■ About this task: Below are records; please set down exactly the lines from the first through the one containing "namespace Sys2Proof.Machine".

■ Information:
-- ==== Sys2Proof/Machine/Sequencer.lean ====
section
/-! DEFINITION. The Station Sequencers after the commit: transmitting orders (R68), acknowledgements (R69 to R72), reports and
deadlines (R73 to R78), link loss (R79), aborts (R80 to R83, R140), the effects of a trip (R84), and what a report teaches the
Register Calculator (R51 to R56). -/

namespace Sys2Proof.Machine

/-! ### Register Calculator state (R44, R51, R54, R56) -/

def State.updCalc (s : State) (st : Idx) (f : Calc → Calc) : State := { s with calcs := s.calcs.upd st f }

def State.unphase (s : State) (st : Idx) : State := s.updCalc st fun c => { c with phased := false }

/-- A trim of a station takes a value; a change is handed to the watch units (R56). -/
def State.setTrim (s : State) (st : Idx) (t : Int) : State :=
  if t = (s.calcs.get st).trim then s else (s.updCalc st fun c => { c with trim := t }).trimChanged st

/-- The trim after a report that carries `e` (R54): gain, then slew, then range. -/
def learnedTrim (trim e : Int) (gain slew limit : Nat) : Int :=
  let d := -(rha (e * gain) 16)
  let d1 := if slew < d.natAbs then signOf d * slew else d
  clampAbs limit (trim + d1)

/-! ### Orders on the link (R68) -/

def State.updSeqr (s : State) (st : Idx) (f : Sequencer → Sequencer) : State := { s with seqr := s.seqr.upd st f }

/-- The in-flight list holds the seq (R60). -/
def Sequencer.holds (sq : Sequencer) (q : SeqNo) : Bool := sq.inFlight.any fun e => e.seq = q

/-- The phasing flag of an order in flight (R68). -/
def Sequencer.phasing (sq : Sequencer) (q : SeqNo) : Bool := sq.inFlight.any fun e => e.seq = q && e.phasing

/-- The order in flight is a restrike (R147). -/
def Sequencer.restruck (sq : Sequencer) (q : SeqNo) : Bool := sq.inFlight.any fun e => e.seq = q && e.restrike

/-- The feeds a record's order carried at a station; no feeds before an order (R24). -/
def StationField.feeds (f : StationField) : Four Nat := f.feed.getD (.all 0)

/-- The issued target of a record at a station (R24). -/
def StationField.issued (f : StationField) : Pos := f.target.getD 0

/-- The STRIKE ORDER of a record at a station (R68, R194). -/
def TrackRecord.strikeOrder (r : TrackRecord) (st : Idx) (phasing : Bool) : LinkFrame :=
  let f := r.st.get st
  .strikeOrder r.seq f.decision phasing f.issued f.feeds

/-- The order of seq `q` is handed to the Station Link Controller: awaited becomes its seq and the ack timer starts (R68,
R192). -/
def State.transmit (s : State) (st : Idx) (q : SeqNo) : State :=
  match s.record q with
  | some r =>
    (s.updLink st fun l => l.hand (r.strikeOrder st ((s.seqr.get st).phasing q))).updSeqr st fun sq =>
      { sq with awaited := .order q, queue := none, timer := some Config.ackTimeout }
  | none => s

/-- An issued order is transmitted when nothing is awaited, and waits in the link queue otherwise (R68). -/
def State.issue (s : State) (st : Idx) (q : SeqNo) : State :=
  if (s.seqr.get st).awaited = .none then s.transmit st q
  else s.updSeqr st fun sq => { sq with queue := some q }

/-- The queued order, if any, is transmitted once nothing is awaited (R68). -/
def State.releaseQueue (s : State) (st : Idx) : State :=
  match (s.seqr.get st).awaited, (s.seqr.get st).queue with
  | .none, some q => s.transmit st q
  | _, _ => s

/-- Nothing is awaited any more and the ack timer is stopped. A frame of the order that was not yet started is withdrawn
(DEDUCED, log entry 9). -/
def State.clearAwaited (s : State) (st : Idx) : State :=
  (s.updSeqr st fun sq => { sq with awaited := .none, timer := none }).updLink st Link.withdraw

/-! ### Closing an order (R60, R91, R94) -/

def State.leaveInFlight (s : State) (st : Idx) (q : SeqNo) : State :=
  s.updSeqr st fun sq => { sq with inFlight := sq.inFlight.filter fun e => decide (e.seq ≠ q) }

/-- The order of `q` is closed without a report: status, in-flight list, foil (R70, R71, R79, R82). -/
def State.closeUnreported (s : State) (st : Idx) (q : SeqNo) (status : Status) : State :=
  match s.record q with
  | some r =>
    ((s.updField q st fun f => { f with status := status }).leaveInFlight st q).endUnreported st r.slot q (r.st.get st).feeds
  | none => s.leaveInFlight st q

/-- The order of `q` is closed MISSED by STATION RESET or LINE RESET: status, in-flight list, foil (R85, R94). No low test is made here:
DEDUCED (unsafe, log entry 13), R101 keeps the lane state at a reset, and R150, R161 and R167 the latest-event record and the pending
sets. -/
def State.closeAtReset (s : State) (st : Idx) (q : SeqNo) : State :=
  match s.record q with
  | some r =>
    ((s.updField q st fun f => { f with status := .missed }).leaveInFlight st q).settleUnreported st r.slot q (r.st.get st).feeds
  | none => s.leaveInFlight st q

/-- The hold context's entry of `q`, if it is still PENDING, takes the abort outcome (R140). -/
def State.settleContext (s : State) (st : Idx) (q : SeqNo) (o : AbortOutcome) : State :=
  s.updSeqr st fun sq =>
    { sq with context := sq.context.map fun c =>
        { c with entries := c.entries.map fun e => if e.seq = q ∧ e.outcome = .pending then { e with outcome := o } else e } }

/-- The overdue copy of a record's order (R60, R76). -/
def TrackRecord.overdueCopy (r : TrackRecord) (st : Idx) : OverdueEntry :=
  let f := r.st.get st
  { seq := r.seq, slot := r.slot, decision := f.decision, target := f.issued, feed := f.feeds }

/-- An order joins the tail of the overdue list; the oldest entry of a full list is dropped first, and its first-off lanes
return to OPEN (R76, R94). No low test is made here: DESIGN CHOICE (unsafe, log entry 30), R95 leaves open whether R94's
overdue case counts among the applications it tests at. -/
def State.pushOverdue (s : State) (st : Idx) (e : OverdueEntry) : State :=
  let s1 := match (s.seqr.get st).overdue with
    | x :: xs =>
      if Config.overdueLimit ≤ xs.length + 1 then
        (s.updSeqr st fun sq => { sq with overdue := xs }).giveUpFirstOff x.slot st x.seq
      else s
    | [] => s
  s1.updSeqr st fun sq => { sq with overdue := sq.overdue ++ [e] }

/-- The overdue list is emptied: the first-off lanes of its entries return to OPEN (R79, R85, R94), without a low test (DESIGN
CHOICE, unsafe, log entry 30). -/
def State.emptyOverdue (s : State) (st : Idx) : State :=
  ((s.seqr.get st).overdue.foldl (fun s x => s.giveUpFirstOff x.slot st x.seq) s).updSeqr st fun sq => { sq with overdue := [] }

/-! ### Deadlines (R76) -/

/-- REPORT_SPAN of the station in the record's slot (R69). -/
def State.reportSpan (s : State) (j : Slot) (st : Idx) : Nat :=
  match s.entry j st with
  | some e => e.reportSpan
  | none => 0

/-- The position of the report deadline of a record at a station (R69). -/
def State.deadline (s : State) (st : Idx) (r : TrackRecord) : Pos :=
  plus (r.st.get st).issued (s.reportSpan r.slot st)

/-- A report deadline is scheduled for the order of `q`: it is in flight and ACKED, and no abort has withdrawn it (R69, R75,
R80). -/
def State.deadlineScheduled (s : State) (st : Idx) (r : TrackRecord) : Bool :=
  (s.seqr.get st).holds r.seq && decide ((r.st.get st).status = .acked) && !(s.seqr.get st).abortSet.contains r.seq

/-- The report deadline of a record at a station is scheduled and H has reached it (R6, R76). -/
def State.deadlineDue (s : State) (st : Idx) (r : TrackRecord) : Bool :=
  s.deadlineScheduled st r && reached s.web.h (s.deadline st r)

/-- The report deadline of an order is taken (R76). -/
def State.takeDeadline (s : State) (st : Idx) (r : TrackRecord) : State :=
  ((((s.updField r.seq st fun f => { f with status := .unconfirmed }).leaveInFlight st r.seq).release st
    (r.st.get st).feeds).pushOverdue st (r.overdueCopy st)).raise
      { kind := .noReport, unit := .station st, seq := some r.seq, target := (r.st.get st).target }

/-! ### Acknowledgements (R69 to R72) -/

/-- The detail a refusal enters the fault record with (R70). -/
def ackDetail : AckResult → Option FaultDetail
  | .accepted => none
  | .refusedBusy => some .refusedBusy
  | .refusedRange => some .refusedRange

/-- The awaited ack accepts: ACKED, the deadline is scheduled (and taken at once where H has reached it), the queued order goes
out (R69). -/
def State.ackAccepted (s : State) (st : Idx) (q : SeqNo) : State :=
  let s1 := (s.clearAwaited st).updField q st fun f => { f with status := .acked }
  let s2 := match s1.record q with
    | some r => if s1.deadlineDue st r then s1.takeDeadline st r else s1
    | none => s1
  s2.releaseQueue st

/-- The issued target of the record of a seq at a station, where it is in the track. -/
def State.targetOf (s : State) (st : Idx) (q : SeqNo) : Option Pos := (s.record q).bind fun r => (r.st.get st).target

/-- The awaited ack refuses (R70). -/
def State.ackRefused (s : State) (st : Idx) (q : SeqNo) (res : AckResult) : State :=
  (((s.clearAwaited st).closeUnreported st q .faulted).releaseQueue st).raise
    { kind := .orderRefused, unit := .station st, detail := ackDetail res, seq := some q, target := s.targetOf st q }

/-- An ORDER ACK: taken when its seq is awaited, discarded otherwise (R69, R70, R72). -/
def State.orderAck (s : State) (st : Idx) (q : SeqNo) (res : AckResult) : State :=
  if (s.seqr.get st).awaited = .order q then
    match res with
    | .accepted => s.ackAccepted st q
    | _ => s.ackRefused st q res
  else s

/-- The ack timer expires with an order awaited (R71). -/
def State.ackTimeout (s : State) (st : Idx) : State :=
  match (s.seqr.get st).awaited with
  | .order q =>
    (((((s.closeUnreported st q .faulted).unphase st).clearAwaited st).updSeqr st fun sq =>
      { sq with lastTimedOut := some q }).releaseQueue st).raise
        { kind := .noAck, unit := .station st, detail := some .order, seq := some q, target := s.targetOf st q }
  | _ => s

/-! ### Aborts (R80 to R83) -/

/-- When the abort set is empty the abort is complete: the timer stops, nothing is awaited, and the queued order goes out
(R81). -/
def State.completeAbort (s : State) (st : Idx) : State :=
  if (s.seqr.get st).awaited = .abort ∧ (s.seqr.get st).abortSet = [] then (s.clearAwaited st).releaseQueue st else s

■ Result:
-- ==== Sys2Proof/Machine/Sequencer.lean ====
section
/-! DEFINITION. The Station Sequencers after the commit: transmitting orders (R68), acknowledgements (R69 to R72), reports and
deadlines (R73 to R78), link loss (R79), aborts (R80 to R83, R140), the effects of a trip (R84), and what a report teaches the
Register Calculator (R51 to R56). -/

namespace Sys2Proof.Machine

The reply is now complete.